▶ **WORK TASK**
Read the records beneath this task and copy every line that contains the string "largest".

▶ **DATASET RECORDS**
=====

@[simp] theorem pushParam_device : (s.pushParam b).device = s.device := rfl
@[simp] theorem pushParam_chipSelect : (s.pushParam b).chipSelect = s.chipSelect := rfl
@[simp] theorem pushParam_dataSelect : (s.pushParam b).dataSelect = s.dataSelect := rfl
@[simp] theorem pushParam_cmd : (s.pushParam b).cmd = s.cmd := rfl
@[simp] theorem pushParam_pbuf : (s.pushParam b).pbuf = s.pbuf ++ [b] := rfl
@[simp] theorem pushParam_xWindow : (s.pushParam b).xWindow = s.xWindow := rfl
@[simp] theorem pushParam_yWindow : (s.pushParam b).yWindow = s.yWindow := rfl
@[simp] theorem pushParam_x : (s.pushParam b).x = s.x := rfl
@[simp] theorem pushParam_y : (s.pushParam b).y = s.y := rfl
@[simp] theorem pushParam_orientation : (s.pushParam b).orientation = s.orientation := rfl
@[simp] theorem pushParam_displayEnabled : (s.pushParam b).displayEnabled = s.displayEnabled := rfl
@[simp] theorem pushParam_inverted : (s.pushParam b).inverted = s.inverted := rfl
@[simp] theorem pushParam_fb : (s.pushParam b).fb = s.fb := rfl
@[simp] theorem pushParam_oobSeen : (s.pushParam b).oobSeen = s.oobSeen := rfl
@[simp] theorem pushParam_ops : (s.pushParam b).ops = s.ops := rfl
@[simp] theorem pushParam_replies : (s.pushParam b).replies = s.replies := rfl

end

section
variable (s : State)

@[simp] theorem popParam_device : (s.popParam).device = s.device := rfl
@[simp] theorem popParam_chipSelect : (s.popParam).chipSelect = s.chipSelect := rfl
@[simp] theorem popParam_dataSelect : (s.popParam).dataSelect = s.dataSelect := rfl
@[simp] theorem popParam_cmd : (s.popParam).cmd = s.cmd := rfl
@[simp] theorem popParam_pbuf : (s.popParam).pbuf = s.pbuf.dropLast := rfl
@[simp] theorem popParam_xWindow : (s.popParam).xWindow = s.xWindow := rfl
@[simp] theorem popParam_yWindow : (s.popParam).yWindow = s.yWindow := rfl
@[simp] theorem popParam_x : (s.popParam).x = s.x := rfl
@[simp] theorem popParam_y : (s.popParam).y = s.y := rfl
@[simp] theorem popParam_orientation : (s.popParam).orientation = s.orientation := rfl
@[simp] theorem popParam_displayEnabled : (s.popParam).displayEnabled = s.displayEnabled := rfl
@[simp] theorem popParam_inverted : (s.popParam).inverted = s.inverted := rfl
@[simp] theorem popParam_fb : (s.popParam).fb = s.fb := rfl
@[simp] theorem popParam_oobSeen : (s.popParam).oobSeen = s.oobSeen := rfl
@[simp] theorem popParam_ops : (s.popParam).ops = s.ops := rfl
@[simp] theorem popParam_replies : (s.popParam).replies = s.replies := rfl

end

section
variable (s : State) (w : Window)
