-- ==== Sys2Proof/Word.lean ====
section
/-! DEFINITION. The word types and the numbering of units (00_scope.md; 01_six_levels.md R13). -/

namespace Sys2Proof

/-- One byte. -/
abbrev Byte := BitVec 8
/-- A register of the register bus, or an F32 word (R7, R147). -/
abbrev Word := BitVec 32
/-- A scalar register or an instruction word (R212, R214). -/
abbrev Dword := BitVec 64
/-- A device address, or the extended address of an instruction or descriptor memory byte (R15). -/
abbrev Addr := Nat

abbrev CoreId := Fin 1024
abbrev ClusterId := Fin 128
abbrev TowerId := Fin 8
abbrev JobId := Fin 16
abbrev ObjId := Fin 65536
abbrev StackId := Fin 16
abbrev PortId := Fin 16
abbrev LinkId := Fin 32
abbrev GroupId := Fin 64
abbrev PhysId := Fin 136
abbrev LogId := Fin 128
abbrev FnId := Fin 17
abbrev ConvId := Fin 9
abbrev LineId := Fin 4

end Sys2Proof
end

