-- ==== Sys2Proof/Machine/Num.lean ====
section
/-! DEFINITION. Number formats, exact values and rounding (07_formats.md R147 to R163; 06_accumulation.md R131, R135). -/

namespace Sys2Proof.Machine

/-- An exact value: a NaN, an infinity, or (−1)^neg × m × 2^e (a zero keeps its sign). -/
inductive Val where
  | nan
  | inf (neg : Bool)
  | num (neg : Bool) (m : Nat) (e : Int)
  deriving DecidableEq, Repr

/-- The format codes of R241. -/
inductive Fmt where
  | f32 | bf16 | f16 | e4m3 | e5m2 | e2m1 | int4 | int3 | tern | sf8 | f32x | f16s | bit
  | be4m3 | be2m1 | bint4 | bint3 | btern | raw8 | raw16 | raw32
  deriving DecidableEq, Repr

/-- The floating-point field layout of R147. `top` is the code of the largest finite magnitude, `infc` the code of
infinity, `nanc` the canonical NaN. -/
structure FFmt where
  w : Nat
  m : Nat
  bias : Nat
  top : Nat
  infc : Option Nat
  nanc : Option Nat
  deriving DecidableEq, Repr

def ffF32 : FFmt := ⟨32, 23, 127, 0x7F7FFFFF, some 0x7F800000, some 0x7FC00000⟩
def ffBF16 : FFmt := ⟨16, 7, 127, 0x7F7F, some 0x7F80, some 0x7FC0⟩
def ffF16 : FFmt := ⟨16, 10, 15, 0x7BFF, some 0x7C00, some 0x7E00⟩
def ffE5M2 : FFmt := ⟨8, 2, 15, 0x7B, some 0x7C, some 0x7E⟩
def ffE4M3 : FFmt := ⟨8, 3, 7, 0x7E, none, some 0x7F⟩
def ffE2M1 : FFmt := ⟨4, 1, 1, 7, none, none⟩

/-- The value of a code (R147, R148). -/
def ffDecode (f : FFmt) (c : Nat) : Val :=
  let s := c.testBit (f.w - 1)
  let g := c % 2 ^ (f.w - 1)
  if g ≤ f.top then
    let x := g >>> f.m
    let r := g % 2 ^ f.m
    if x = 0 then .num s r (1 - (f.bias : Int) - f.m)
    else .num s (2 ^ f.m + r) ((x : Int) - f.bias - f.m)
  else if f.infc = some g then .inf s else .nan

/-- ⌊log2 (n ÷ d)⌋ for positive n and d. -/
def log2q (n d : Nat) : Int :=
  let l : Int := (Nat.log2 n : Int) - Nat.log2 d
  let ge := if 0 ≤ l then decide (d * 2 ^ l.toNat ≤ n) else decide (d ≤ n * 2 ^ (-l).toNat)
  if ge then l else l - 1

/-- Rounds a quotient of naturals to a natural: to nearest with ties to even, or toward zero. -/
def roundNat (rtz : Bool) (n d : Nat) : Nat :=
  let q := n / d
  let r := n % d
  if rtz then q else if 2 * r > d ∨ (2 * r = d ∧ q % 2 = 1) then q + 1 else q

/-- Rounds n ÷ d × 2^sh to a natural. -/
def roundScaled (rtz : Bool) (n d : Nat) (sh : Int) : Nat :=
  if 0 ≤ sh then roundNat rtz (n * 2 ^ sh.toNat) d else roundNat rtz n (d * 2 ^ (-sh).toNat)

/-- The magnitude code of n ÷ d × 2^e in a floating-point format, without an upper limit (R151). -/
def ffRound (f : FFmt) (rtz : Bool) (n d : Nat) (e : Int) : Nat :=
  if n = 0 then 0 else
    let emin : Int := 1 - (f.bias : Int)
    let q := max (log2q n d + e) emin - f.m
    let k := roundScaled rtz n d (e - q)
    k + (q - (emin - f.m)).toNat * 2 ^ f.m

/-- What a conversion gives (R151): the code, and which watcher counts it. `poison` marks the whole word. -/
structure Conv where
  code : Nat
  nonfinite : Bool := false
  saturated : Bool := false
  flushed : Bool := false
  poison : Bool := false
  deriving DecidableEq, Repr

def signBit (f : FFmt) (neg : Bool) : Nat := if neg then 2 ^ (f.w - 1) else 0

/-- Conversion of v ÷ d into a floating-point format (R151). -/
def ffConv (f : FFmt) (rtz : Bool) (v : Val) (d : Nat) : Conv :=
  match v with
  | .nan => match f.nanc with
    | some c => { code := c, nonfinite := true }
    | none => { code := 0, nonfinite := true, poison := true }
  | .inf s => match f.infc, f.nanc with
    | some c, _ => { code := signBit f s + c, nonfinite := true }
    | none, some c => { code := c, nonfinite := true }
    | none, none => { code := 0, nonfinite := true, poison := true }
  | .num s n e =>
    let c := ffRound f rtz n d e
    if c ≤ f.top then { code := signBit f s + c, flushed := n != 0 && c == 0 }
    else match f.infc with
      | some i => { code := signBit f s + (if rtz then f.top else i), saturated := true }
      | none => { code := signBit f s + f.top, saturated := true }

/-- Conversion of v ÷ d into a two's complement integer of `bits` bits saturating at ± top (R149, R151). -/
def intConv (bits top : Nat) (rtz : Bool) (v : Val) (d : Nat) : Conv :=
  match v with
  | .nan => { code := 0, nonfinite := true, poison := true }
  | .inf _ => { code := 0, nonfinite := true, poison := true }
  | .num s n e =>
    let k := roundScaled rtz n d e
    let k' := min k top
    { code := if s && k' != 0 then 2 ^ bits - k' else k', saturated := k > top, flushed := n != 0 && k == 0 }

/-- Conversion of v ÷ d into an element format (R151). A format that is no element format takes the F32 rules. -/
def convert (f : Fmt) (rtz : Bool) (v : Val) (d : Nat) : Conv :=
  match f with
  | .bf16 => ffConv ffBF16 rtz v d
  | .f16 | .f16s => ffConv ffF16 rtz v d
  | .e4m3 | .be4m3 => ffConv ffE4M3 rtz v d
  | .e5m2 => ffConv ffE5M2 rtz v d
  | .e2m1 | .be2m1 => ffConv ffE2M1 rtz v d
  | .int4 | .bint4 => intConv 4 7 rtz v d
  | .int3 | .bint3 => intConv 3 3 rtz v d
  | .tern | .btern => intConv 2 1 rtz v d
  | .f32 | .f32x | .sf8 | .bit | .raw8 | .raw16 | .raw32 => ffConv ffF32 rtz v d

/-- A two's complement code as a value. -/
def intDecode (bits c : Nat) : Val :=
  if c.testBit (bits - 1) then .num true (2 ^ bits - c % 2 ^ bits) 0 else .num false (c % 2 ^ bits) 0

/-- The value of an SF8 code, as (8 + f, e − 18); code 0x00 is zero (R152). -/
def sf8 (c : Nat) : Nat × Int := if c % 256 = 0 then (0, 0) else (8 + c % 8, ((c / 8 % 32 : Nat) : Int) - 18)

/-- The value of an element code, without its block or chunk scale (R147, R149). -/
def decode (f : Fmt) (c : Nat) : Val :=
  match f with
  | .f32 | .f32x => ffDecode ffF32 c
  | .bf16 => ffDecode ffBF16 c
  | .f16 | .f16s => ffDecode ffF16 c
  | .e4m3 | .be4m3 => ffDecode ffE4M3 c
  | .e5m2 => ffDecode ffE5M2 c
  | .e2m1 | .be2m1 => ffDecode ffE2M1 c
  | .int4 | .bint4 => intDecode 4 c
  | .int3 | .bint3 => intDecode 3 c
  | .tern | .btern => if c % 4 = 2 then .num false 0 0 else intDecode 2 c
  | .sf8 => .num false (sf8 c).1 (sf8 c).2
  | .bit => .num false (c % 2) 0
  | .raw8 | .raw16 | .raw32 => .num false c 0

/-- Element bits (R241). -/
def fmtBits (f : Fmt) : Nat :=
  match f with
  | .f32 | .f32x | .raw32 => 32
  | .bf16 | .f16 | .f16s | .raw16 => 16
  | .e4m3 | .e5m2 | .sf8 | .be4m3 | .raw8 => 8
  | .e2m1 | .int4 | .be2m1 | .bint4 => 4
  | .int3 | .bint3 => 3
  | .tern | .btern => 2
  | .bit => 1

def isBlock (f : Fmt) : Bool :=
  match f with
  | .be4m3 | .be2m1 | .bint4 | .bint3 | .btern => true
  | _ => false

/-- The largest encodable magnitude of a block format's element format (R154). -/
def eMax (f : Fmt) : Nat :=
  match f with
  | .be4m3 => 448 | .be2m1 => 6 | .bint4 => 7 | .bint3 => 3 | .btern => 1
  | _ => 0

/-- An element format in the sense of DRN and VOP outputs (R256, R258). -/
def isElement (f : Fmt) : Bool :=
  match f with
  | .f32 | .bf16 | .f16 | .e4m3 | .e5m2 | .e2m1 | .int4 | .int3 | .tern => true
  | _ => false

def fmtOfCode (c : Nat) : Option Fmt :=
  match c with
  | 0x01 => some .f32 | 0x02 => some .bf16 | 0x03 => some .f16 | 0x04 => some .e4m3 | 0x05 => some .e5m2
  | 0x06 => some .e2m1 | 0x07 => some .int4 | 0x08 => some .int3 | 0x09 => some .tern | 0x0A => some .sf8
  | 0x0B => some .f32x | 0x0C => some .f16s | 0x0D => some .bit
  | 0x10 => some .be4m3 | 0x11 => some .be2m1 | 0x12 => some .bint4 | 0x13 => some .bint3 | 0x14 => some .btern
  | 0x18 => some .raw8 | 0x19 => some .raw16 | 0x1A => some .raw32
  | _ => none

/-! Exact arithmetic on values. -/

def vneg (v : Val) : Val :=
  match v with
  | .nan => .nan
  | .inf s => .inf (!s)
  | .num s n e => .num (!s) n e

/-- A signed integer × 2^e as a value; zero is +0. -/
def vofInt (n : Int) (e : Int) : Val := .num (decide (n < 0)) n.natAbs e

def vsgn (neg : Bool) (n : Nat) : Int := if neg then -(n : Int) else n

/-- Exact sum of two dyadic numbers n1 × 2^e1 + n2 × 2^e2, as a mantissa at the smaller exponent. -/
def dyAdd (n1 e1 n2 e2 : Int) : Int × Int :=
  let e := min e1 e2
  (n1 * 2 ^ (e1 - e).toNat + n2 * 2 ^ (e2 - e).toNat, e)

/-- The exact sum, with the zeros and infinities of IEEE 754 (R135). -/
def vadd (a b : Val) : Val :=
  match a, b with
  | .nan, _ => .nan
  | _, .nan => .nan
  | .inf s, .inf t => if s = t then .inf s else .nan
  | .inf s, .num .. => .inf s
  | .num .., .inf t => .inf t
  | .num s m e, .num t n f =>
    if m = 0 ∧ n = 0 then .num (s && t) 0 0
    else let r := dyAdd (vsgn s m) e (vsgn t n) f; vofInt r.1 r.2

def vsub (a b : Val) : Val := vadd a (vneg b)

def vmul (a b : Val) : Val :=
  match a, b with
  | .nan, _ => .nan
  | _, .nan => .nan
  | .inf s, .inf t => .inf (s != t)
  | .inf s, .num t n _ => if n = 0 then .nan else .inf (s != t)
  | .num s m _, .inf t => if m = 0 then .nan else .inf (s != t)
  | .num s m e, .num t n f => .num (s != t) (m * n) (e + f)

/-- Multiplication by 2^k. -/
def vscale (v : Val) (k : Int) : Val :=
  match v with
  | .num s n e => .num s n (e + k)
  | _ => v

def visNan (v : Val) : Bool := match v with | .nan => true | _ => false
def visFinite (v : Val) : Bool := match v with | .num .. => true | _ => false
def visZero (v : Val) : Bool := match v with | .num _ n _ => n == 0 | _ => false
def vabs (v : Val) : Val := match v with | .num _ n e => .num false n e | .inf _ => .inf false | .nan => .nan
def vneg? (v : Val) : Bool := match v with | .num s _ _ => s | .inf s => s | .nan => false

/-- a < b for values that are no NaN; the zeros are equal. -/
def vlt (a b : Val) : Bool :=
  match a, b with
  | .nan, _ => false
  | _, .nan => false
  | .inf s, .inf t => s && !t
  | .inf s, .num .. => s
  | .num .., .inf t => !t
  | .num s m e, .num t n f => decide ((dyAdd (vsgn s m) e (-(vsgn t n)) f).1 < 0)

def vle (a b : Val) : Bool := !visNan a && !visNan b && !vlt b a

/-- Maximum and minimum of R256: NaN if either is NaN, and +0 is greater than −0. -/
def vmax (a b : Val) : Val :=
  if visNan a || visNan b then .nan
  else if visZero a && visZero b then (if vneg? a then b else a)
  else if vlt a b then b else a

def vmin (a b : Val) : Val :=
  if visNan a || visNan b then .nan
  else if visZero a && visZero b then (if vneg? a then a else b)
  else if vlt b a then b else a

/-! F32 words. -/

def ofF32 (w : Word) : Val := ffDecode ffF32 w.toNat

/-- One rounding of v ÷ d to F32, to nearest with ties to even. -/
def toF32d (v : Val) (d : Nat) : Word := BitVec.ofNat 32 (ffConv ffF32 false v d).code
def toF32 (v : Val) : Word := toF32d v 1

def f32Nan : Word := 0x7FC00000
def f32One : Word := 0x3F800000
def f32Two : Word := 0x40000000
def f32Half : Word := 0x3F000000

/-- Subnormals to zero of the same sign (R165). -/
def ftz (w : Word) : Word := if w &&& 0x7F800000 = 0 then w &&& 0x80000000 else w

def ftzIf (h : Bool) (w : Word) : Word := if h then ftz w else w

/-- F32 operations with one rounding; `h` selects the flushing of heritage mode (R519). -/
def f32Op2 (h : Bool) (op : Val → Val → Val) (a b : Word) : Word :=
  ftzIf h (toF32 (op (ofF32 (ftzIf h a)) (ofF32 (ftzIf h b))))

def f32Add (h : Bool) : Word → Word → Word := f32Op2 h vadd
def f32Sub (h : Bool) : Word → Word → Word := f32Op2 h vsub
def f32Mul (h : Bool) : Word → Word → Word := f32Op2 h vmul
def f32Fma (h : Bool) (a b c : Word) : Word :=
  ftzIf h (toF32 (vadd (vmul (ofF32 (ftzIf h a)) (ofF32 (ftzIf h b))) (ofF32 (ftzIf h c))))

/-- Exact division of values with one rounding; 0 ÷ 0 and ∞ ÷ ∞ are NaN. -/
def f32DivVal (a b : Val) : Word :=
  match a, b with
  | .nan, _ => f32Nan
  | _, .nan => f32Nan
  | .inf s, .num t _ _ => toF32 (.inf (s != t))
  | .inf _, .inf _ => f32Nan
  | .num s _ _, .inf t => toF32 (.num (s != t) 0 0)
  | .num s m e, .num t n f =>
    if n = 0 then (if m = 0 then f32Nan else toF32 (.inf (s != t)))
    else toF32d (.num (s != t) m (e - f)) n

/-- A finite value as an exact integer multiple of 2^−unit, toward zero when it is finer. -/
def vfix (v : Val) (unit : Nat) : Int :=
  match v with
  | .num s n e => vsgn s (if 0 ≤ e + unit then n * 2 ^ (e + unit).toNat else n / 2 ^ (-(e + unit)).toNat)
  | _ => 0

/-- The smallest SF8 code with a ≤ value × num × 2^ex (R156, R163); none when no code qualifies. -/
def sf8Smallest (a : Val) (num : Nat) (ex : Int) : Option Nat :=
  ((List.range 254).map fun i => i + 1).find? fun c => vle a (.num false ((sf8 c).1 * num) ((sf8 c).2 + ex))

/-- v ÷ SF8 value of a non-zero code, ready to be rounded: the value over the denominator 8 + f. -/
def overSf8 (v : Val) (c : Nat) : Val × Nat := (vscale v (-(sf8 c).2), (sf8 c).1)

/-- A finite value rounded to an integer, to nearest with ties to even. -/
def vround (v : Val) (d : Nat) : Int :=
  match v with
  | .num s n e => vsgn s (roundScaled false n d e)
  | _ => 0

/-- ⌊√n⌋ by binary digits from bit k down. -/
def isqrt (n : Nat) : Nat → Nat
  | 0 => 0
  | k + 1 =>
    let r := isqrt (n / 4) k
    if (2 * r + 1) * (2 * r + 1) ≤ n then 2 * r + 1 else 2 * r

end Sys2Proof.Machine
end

=====

▶ **SOLUTION TO THE PROBLEM**
/-- The floating-point field layout of R147. `top` is the code of the largest finite magnitude, `infc` the code of
/-- The largest encodable magnitude of a block format's element format (R154). -/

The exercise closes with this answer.